Сегодня прочитал о смерти Азарина. Умер. И сразу оборвалось для него все — вся жизнь, все ее интересы и планы. Того, что не успел дожить, уже никогда не успеет. Он уже не вернется никогда и ниоткуда.

Весь день ходил под этим впечатлением, необычайно взволновавшим меня. Сколько раз мы собирались вместе. Как дружно жили, работая над “Чудаком”, и потом, собираясь через каждые десять спектаклей, беседуя, радуясь успеху, перебирая, кто что сказал, кто видел и как…

Большой кусок жизни. Значит, я переваливаю грань. Начинают умирать люди, с которыми связана была и моя жизнь. До сих пор все умирали чужие, никак не отмеченные в моей жизни — а вот теперь, как будто близкий кто-то ушел, и странно, как это я не увижу его никогда больше?

Хотел было послать цветов, поехать на похороны, повидать хоть мертвым, потом раздумал, вдруг там не захотят меня видеть, приехал де изгнанный и подозреваемый нарочно себя показать… Сразу чистота желания была отравлена. И я плакал сегодня, в одиночестве, уйдя погулять. Здесь были мои слезы о нем, моя большая грусть по замечательному таланту и прекрасному человеку, даже когда мы уже разошлись, мы снова встретились в Малом театре, работа над “Салютом” сблизила нас, это было последнее, и потом — крах “Салюта” в Малом, мы расстались почти неприязненно, он охаял “Салют” в МОСПС, этим еще больше оттолкнул от себя… А вот теперь я с трудом вспоминаю это плохое, настолько светлая его сторона заслонила все остальное.

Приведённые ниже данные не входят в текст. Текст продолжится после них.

-- ==== Sys2Proof/Machine/Ops.lean ====
section
/-! DEFINITION. The named operations over registers and memories: the primitives of 00_scope.md R6 and 20_memory.md R33 to R36, and
the first two phases of an instruction (10_state.md R16). Taking an exception and returning from one have no operation here: the
hardware has neither (60_exceptions.md R120, R123, R124). -/

namespace Sys2Proof.Machine

/-- Go on with the value an operation answers; a fault or a refusal ends the instruction. -/
def andThen {α β : Type} (x : Result α) (k : α → Result β) : Result β :=
  match x with
  | .next v => k v
  | .fault r => .fault r
  | .refused r => .refused r

/-! ### Registers (10_state.md R10, R18, R20) -/

/-- The content of a register. In the Exec phase, after `State.advance`, this is `rd(g)` of 10_state.md R18: PC then holds `next`. -/
def State.getReg (s : State) : Reg → Byte
  | .a => s.a
  | .b => s.b
  | .c => s.c
  | .d => s.d
  | .m => s.m
  | .s => s.s
  | .l => s.l
  | .pc => s.pc

/-- Write a register. In the Exec phase this is `wr(g, v)` of 10_state.md R20: a write to PC replaces the value phase 2 gave it. -/
def State.setReg (s : State) (r : Reg) (v : Byte) : State :=
  match r with
  | .a => { s with a := v }
  | .b => { s with b := v }
  | .c => { s with c := v }
  | .d => { s with d := v }
  | .m => { s with m := v }
  | .s => { s with s := v }
  | .l => { s with l := v }
  | .pc => { s with pc := v }

/-- `next`, the address of the following instruction: (pc + 1) mod 256 (10_state.md R14, D11; log 19). -/
def State.next (s : State) : Byte := s.pc + 1

/-- Phase 1, Fetch: "INC register is loaded with current PC value plus one" (10_state.md R16). -/
def State.latchInc (s : State) : State := { s with inc := s.next }

/-- Phase 2 of every instruction but a taken CALL: INC goes to PC (10_state.md R16). -/
def State.incToPc (s : State) : State := { s with pc := s.inc }

/-- Phase 2 of a taken CALL: INC goes to L (10_state.md R16, 42_call_jump.md R86). -/
def State.incToL (s : State) : State := { s with l := s.inc }

/-- Phases 1 and 2 of every instruction but a taken CALL. -/
def State.advance (s : State) : State := s.latchInc.incToPc

/-- Write a fresh free value to a register: an "undefined" result (93_implementation_defined.md U1, U2; log 8, log 26). -/
def State.drawInto (s : State) (r : Reg) : State :=
  { s with draws := s.draws + 1 }.setReg r (Config.freeByte s.draws)

/-! ### A memory as a sorted list -/

/-- The value listed at an address. -/
def Memory.find {w : Nat} : Memory w → Nat → Option (BitVec w)
  | [], _ => none
  | (k, v) :: rest, a => if k = a then some v else Memory.find rest a

/-- List a value at an address, in order. -/
def Memory.put {w : Nat} : Memory w → Nat → BitVec w → Memory w
  | [], a, v => [(a, v)]
  | (k, x) :: rest, a, v =>
    if a < k then (a, v) :: (k, x) :: rest
    else if k = a then (a, v) :: rest
    else (k, x) :: Memory.put rest a v

/-- The addresses rise strictly from `lo` on and stay below 256. -/
def Memory.sortedFrom {w : Nat} : Nat → Memory w → Bool
  | _, [] => true
  | lo, (k, _) :: rest => decide (lo ≤ k) && decide (k < 256) && Memory.sortedFrom (k + 1) rest

/-- The canonical form of a memory. -/
def Memory.wf {w : Nat} (m : Memory w) : Bool := Memory.sortedFrom 0 m

/-! ### The address space (20_memory.md R31 to R36) -/

/-- Which memory answers an address: the first range that holds it, `none` where no range does (20_memory.md R31, R40). -/
def regionOf : List RegionRange → Byte → Region
  | [], _ => .none
  | r :: rest, a => if r.base ≤ a.toNat ∧ a.toNat < r.base + r.size then r.kind else regionOf rest a

/-- `REGION(addr)` of this machine. -/
def State.region (s : State) (a : Byte) : Region := regionOf s.cfg.region a

/-- `PMem[addr]`; a word nothing has filled is a free value (20_memory.md R30; log 12). -/
def State.progWord (s : State) (a : Byte) : Word :=
  (Memory.find s.pmem a.toNat).getD (Config.unwrittenWord a)

/-- `DMem[addr]`; a cell nothing has written is a free value (20_memory.md R30, 10_state.md R26; log 11). -/
def State.dataCell (s : State) (a : Byte) : Byte :=
  (Memory.find s.dmem a.toNat).getD (Config.unwrittenCell a)

/-- "Lower byte" of a program word, bits[7:0] (20_memory.md R32, D4; log 2). -/
def lowByte (w : Word) : Byte := w.extractLsb' 0 8

/-- bits[15:8] of a program word. -/
def highByte (w : Word) : Byte := w.extractLsb' 8 8

/-- `Fetch(addr)` at PC (20_memory.md R33). -/
def fetch (s : State) : Result Word :=
  match s.region s.pc with
  | .prog => .next (s.progWord s.pc)
  | .data => .refused .fetchFromData
  | .none => .refused .accessToUnmapped

/-- `MemRead(addr, 1)` (20_memory.md R34, R32). -/
def memRead (s : State) (a : Byte) : Result Byte :=
  match s.region a with
  | .data => .next (s.dataCell a)
  | .prog => .next (lowByte (s.progWord a))
  | .none => .refused .accessToUnmapped

/-- Write a data cell. -/
def State.setCell (s : State) (a v : Byte) : State :=
  { s with dmem := Memory.put s.dmem a.toNat v }

/-- Write a program word. -/
def State.setWord (s : State) (a : Byte) (w : Word) : State :=
  { s with pmem := Memory.put s.pmem a.toNat w }

/-- `MemWrite(addr, 1, v)` (20_memory.md R35); a `prog` address follows `STORE_TO_PROG`: refused, or the low byte of the word with the
upper byte left as it was (R36; log 5). -/
def memWrite (s : State) (a v : Byte) : Result State :=
  match s.region a with
  | .data => .next (s.setCell a v)
  | .prog =>
    match s.cfg.storeToProg with
    | .refuse => .refused .storeToProg
    | .writesLowByte => .next (s.setWord a (highByte (s.progWord a) ++ v))
  | .none => .refused .accessToUnmapped

end Sys2Proof.Machine
end

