-- ==== Sys2Proof/Machine/Flags.lean ====
section
/-! DEFINITION. What the eleven ALU operations compute, result and flags (44_alu_binary.md R96 to R102, 45_alu_unary.md R111 to R114), the
frames that run them (R95, R110), and the conditions that read the flags (42_call_jump.md R85). -/

namespace Sys2Proof.Machine

/-- What an ALU operation computes: the 8-bit result and the three flags. -/
structure AluOut where
  res : Byte
  flags : Flags
  deriving DecidableEq, Repr

/-- A result with its carry; Z and S follow from it, "Z = (Res == 0)" and "S = Res >> 7" (44_alu_binary.md R95). -/
def aluOut (res : Byte) (cy : Bool) : AluOut := ⟨res, ⟨cy, res == 0, res.msb⟩⟩

/-- ADC, 44_alu_binary.md R96: exact sum, carry when it passes 255. -/
def aluAdc (v1 v2 : Byte) (cin : Bool) : AluOut :=
  let t := v1.toNat + v2.toNat + cin.toNat
  aluOut (BitVec.ofNat 8 t) (decide (256 ≤ t))

/-- ADD, 44_alu_binary.md R97. -/
def aluAdd (v1 v2 : Byte) (_cin : Bool) : AluOut :=
  let t := v1.toNat + v2.toNat
  aluOut (BitVec.ofNat 8 t) (decide (256 ≤ t))

/-- SBC, 44_alu_binary.md R98: exact difference, carry is the borrow (D26; log 17). -/
def aluSbc (v1 v2 : Byte) (cin : Bool) : AluOut :=
  let t : Int := (v1.toNat : Int) - v2.toNat - cin.toNat
  aluOut (BitVec.ofInt 8 t) (decide (t < 0))

/-- SUB, 44_alu_binary.md R99. -/
def aluSub (v1 v2 : Byte) (_cin : Bool) : AluOut :=
  let t : Int := (v1.toNat : Int) - v2.toNat
  aluOut (BitVec.ofInt 8 t) (decide (t < 0))

/-- AND, 44_alu_binary.md R100. -/
def aluAnd (v1 v2 : Byte) (_cin : Bool) : AluOut := aluOut (v1 &&& v2) false

/-- OR, 44_alu_binary.md R101. -/
def aluOr (v1 v2 : Byte) (_cin : Bool) : AluOut := aluOut (v1 ||| v2) false

/-- XOR, 44_alu_binary.md R102. -/
def aluXor (v1 v2 : Byte) (_cin : Bool) : AluOut := aluOut (v1 ^^^ v2) false

/-- `res[6:0] = g[7:1]` with `top` entering at bit 7 (45_alu_unary.md R112 to R114). -/
def shiftRightWith (top : Bool) (g : Byte) : Byte := BitVec.ofBool top ++ g.extractLsb' 1 7

/-- NOT, 45_alu_unary.md R111. -/
def aluNot (g : Byte) (_cin : Bool) : AluOut := aluOut (g ^^^ 0xFF) false

/-- ROR, 45_alu_unary.md R112: the carry is cleared and does not receive g[0]. -/
def aluRor (g : Byte) (_cin : Bool) : AluOut := aluOut (shiftRightWith (g.getLsbD 0) g) false

/-- SHR, 45_alu_unary.md R113; S = 0 is bit 7 of the result (90_conflicts.md C11). -/
def aluShr (g : Byte) (_cin : Bool) : AluOut := aluOut (shiftRightWith false g) (g.getLsbD 0)

/-- RCR, 45_alu_unary.md R114: the old carry enters at the top. -/
def aluRcr (g : Byte) (cin : Bool) : AluOut := aluOut (shiftRightWith cin g) (g.getLsbD 0)

/-- The Exec phase of an ALU operation: all three flags always, the register only when r = 1 (44_alu_binary.md R95). -/
def State.finishAlu (s : State) (gd : Dest) (r : AluOut) : State :=
  { s with flags := r.flags }.writeDest gd r.res

/-- The frame of a binary ALU operation (44_alu_binary.md R95): the sources are latched in phase 2, before the destination
is written in phase 3 (10_state.md R21, D21; log 27). -/
def aluBinary (f : Byte → Byte → Bool → AluOut) (gd : Dest) (x : Reg) (op2 : Operand2) (s : State) : Result State :=
  andThen (aluRead s x) fun v1 =>
    andThen (aluReadOperand2 s op2) fun v2 =>
      let s2 := s.advance.latchOperands v1 v2
      .next (s2.finishAlu gd (f s2.aluOp1 s2.aluOp2 s2.flags.cy))

/-- The frame of a unary ALU operation (45_alu_unary.md R110). -/
def aluUnary (f : Byte → Bool → AluOut) (gd : Dest) (gs : Reg) (s : State) : Result State :=
  andThen (aluRead s gs) fun v =>
    let s2 := s.advance.latchOperand v
    .next (s2.finishAlu gd (f s2.aluOp1 s2.flags.cy))

/-- `cond(c)` (42_call_jump.md R85). -/
def condHolds (cond : Cond) (f : Flags) : Bool :=
  match cond with
  | .always => true
  | .z => f.z
  | .ns => !f.s
  | .c => f.cy
  | .nc => !f.cy
  | .s => f.s
  | .nz => !f.z

end Sys2Proof.Machine
end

Умирают люди. Умереть придется и мне. Я уже умер, прежний. Как сквозь дым или густой туман, вспоминаю я о прежней жизни теперь. Ведь я был когда-то драматургом. Я же пьесы писал, и стоит открыть ящик шкафа, там увидишь их. Я ходил в театр, любил его, мог просиживать ночи на репетициях, и просиживал. Потом я попал под поезд, меня искромсало, и все обо мне забыли… Теперь живет другой человек, начинающий жизнь с самых азов, человек, осматривающийся впервые. Этому человеку от силы 20 лет — у него еще все впереди, но и ничего не сделано им еще. Надо трудиться над собой каждый день, каждый шаг проверять и закреплять, а о прошлом не вспоминать, оно уже в царстве Гадеса, в возрасте 33-х лет умер драматург и бог с ним, теперь растет кто-то другой, что из него получится, никто не знает, ему еще учиться надо, учиться жизни и всему… Да, новая жизнь, новое существо, странно только, что однофамилец и тезка…

***

Вечером узнал, что еще один из группы Юдина разоблачен и взят. Это Субоцкий, редактор “Литгазеты”. Ставский ходит грустным, приближается разоблачение!


21/Х

Сегодня был второй суд с НКВД. Верховный суд. Коридоры, холодные и тусклые. Всюду ремонт. Пахнет масляной краской, висят провода на временной подводке, меловая пыль и зелень на паркете, люди толпятся в простенках, где стоят шкафы и секретарши записывают на рассмотрение дела. Мало, еще очень мало нужной формы уважения к суду. Слишком все обычно, по-канцелярски. Судьи ходят из комнаты в комнату, один из них поразил меня проницательным и умным взглядом, он прихрамывает, совсем уже седой, он бывший часовщик, и защитник мой говорит, что это — самая умная голова в суде…

Мы ждем долго, шесть почти часов. Не выходит из головы женщина, пришедшая сюда за справкой о решении суда — два с половиной года она судилась из-за комнаты, сейчас у нее 9 метров, там живут четверо и этот вот ее четырехлетний сынок. Теперь ей присудили 15 метров, и она горда, она получила свое по праву, долго, правда, очень долго, но все-таки добилась… Потом разговор с юристом НКВД. Совсем дружеский, как будто он не будет вот сейчас говорить против меня. Он рассказывает о новом жилищном законе, об излишках и ссудах, о кооперативных домах и управдомах — они теперь будут вроде директоров фабрики — большие права и полномочия, надо приостановить разрушение жилфонда, восстановить порядок в домах, пора, давно пора.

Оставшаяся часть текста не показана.